Roast 225 g paneer (cubed), 1 green pepper (cubed), and 40 g onion (chopped) in a large frying pan with 1 teaspoon of 2 teaspoon oil. Cook, stirring regularly, until the ingredients are slightly charred on all sides. Once cooked, remove from the pan and set aside.
Cook the curry in the same pan, adding another 1 tsp of oil. Over medium heat, add 2 green chillies (sliced), 3 spring onions whites, 1 inch ginger (minced), 3 cloves garlic (minced), and 1 teaspoon coriander stems (chopped). Saute for 30 seconds or until aromatic. Immediately add 1 tablespoon hot sauce, 1 tablespoon soy sauce, 1 teaspoon sugar, and a dash of water. Stir.

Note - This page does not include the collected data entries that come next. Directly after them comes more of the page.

/-! ## Completion (R383) -/

/-- The bytes of a completion entry (R383), or of the OQ7064 layout (R389). -/
def completionBytes (r : Running) (phase old : Bool) (head time : Nat) : Nat :=
  if old then
    r.d.tag % 2 ^ 16 + r.status.code * 2 ^ 16 + (b2n phase + r.outcome * 2) * 2 ^ 24 + r.bytes % 2 ^ 32 * 2 ^ 32
  else
    r.d.tag % 2 ^ 32 + r.status.code * 2 ^ 32 + r.d.opcode * 2 ^ 40 + r.sq * 2 ^ 48 +
      (b2n phase + r.outcome * 2) * 2 ^ 56 + r.bytes % 2 ^ 32 * 2 ^ 64 + head % 2 ^ 32 * 2 ^ 96 +
      time % 2 ^ 64 * 2 ^ 128 + r.info % 2 ^ 32 * 2 ^ 192

/-- The entry of a descriptor that has ended is written to its completion queue (R383). -/
def writeCompletion (r : Running) (entryOk : Bool) (d : Dev) : Dev :=
  let k := sqKey r.fn r.sq
  let c := cqOf k
  let q := ring d c
  if !entryOk then queueReset k 3 d
  else
    let old := qOld (queueCfg d c)
    let d1 := emit (.entry r.fn (c % 32) q.tail (completionBytes r q.phase old (ring d k).head d.tbs.ns)) d
    let d2 := setRing c { ringAdvance (ringSize d c) q with reserved := q.reserved - 1 } d1
    raiseEoc (if r.fn = pfFn then 96 + r.sq else 640 + r.fn) (bit r.d.flags 0) d2

/-- The descriptor leaves its channel and its queue's count of descriptors in flight. -/
def retire (c : Nat) (r : Running) (d : Dev) : Dev :=
  let k := sqKey r.fn r.sq
  let ch := dmaChan d c
  let d1 := setDmaChan c { ch with run := none, done := (ch.done + 1) % 65536 } d
  if r.fn ≤ pfFn && !r.noEntry then
    setRing k { ring d1 k with inflight := (ring d1 k).inflight - 1 } d1
  else d1

/-- DESCRIPTOR_COMPLETE (R383): a descriptor whose operation has ended completes. -/
def descriptorComplete (c : Nat) (entryOk : Bool) (d : Dev) : Dev :=
  match (dmaChan d c).run with
  | none => d
  | some r =>
    if !r.ended then d
    else
      let d1 := retire c r d
      if r.fn < 256 then
        let d2 := objCount 64 0x5120 r.fn 1 d1
        if r.noEntry then d2 else writeCompletion r entryOk d2
      else if r.fn = pfFn && !r.noEntry then writeCompletion r entryOk d1
      else if c < 24 && bit r.d.flags 0 then raise (32 + c) d1
      else d1

/-- DESCRIPTOR_COMPLETE (R383). -/
def execDescriptorComplete (chan : Nat) (entryOk : Bool) (now : Nat) (s : State) : Host.Outcome State Fault Refusal :=
  actOn (decide (chan < 64)) (fun d => descriptorComplete chan entryOk (atTime now d)) s

/-- DMA_CH_STAT[c]. -/
def chStat (d : Dev) (c : Nat) : Nat :=
  let ch := dmaChan d c
  let busy := match ch.run with
    | none => 0
    | some r => 1 + r.d.opcode % 16 * 2 + r.fn % 512 * 2 ^ 5
  busy + b2n ch.stopped * 2 ^ 14 + ch.done * 2 ^ 16

/-- DMA_Q_STAT of a function. -/
def qStat (d : Dev) (fn : Nat) : Nat :=
  sumBy (fun q => if hasSq fn q && (ring d (sqKey fn q)).on then 2 ^ q else 0) (List.range 8) +
    (fnQ d fn).stalls * 2 ^ 8 + b2n (fnQ d fn).eqReset * 2 ^ 16

/-- The registers of the queue pages that show pointers and counts. -/
def queueRead (d : Dev) (r : Reg) (fn i : Nat) : Option Nat :=
  match r with
  | .dmaSqTail | .vfSqTail => some (ring d (sqKey fn i)).tail
  | .dmaSqHead | .vfSqHead => some (ring d (sqKey fn i)).head
  | .dmaCqHead | .vfCqHead => some (ring d (cqKey fn i)).head
  | .dmaCqTail | .vfCqTail => some (ring d (cqKey fn i)).tail
  | .dmaEqHead | .vfEqHead => some (ring d (eqKey fn)).head
  | .dmaEqTail | .vfEqTail => some (ring d (eqKey fn)).tail
  | .dmaEqLost | .vfEqLost => some (fnQ d fn).lost
  | .dmaQStat | .vfQStat => some (qStat d fn)
  | .dmaChStat => some (chStat d i)
  | _ => none

end Sys2Proof.Machine
end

Make the cornflour slurry by mixing 3 teaspoon cornflour and 3 teaspoon water.
Thicken and reduce the curry by adding the cornflour slurry to the pan along with an extra 300 ml water. Stir immediately and don't stop stirring until the curry gets thick and smooth. At this point, add the paneer, capsicum, and onion back into the pan. Warm through and then turn off the heat.
To make the wonton crisps, cut 5 wonton sheets into long pieces. Either deep fry in 1 litre oil or air fry until golden.
Serve garnished with 1 spring onion, greens as an appetizer or alongside fried rice or noodles for a main course.
Notes
To make dry chilli paneer, don't add water, just the cornflour slurry. The result will be thick, with no sauce/gravy.